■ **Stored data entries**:
theorem feedbackStopped_kept (h : (x.pump p).state = .off ∨ (x.pump p).state = .resting ∨ (x.pump p).state = .queued ∨
      (x.pump p).state = .starting) :
    feedbackStopped v p x = x.became v.tab p (x.pump p).reportedStopped := by
  rcases h with h | h | h | h <;> rw [feedbackStopped_eq, h]

theorem feedbackStopped_running (h : (x.pump p).state = .running) : feedbackStopped v p x =
    if (x.pump p).reachable then
      takeTrip v p .lostRun (x.became v.tab p ((x.pump p).reportedStopped.recordStop v.now))
    else restTest v p (x.became v.tab p ((x.pump p).reportedStopped.recordStop v.now)) := by
  rw [feedbackStopped_eq, h]

theorem feedbackStopped_stopping (h : (x.pump p).state = .stopping) : feedbackStopped v p x =
    restTest v p (x.setPump p ((x.pump p).reportedStopped.dropCmd.recordStop v.now)) := by
  rw [feedbackStopped_eq, h]

theorem feedbackStopped_stopFailed (h : (x.pump p).state = .stopFailed) : feedbackStopped v p x =
    restTest v p (x.setPump p ((x.pump p).reportedStopped.recordStop v.now)) := by
  rw [feedbackStopped_eq, h]

theorem feedbackStopped_tripped (h : (x.pump p).state = .tripped ∨ (x.pump p).state = .lockedOut) : feedbackStopped v p x =
    x.became v.tab p (if ((x.pump p).stoppedTripped v.now).holds .stop then ((x.pump p).stoppedTripped v.now).dropCmd
      else (x.pump p).stoppedTripped v.now) := by
  rcases h with h | h <;> rw [feedbackStopped_eq, h]

end

/-- A stopped report that neither trips the pump nor takes it from RUNNING changes its record only. -/
theorem feedbackStopped_recordOnly {v : View} {p : Fin 32} {x : Plant} (h : (x.pump p).state ≠ .running)
    (hu : (x.pump p).state ≠ .unseen ∨ (x.pump p).tripInd = false) : RecordOnly p x (feedbackStopped v p x) := by
  have rest : ∀ q : Pump, q.feedback = .stopped → RecordOnly p x (restTest v p (x.setPump p q)) := fun q hq =>
    (RecordOnly.setPump p x q).trans (restTest_recordOnly (.inr (by rw [Plant.pump_setPump_same, hq]; exact nofun)))
  cases hs : (x.pump p).state
  case running => exact absurd hs h
  case unseen =>
    rw [feedbackStopped_unseen hs, tripIfIndicated_clear (by
      rw [Plant.became_pump]; exact hu.resolve_left fun h => h hs)]
    exact .became ..
  case off | resting | queued | starting => rw [feedbackStopped_kept (by simp [hs])]; exact .became ..
  case stopping => rw [feedbackStopped_stopping hs]; exact rest _ rfl
  case stopFailed => rw [feedbackStopped_stopFailed hs]; exact rest _ rfl
  case tripped | lockedOut => rw [feedbackStopped_tripped (by simp [hs])]; exact .became ..

/-- A stopped report is kept in every state (R64). -/
theorem feedbackStopped_reported (v : View) (p : Fin 32) (x : Plant) :
    ((feedbackStopped v p x).pump p).feedback = .stopped ∧ ((feedbackStopped v p x).pump p).uncommanded = false := by
  have rest : ∀ y : Plant, (y.pump p).feedback = .stopped ∧ (y.pump p).uncommanded = false →
      ((restTest v p y).pump p).feedback = .stopped ∧ ((restTest v p y).pump p).uncommanded = false := fun y hy => by
    obtain ⟨st, t, e, -⟩ := restTest_record (v := v) (p := p) (x := y) (.inr (by rw [hy.1]; exact nofun))
    rw [e]
    exact hy
  have trip : ∀ (y : Plant) (c : TripCause), (y.pump p).feedback = .stopped ∧ (y.pump p).uncommanded = false →
      ((takeTrip v p c y).pump p).feedback = .stopped ∧ ((takeTrip v p c y).pump p).uncommanded = false := fun y c hy => by
    rw [takeTrip_feedback, (takeTrip_fields v p c y).1]
    exact hy
  cases hs : (x.pump p).state
  case unseen =>
    rw [feedbackStopped_unseen hs, tripIfIndicated]
    split
    · exact trip _ _ (by rw [Plant.became_pump]; exact ⟨rfl, rfl⟩)
    · rw [Plant.became_pump]; exact ⟨rfl, rfl⟩
  case off | resting | queued | starting =>
    rw [feedbackStopped_kept (by simp [hs]), Plant.became_pump]; exact ⟨rfl, rfl⟩
  case running =>
    rw [feedbackStopped_running hs]
    split
    · exact trip _ _ (by rw [Plant.became_pump]; exact ⟨rfl, rfl⟩)
    · exact rest _ (by rw [Plant.became_pump]; exact ⟨rfl, rfl⟩)
  case stopping => rw [feedbackStopped_stopping hs]; exact rest _ (by rw [Plant.pump_setPump_same]; exact ⟨rfl, rfl⟩)
  case stopFailed => rw [feedbackStopped_stopFailed hs]; exact rest _ (by rw [Plant.pump_setPump_same]; exact ⟨rfl, rfl⟩)
  case tripped | lockedOut =>
    rw [feedbackStopped_tripped (by simp [hs]), Plant.became_pump, Pump.stoppedTripped]
    split_ifs <;> exact ⟨rfl, rfl⟩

■ **Task to complete**: Across all the records above, how many lines hold the word "lockedOut"? Answer with only that number.

■ **Your solution**: 3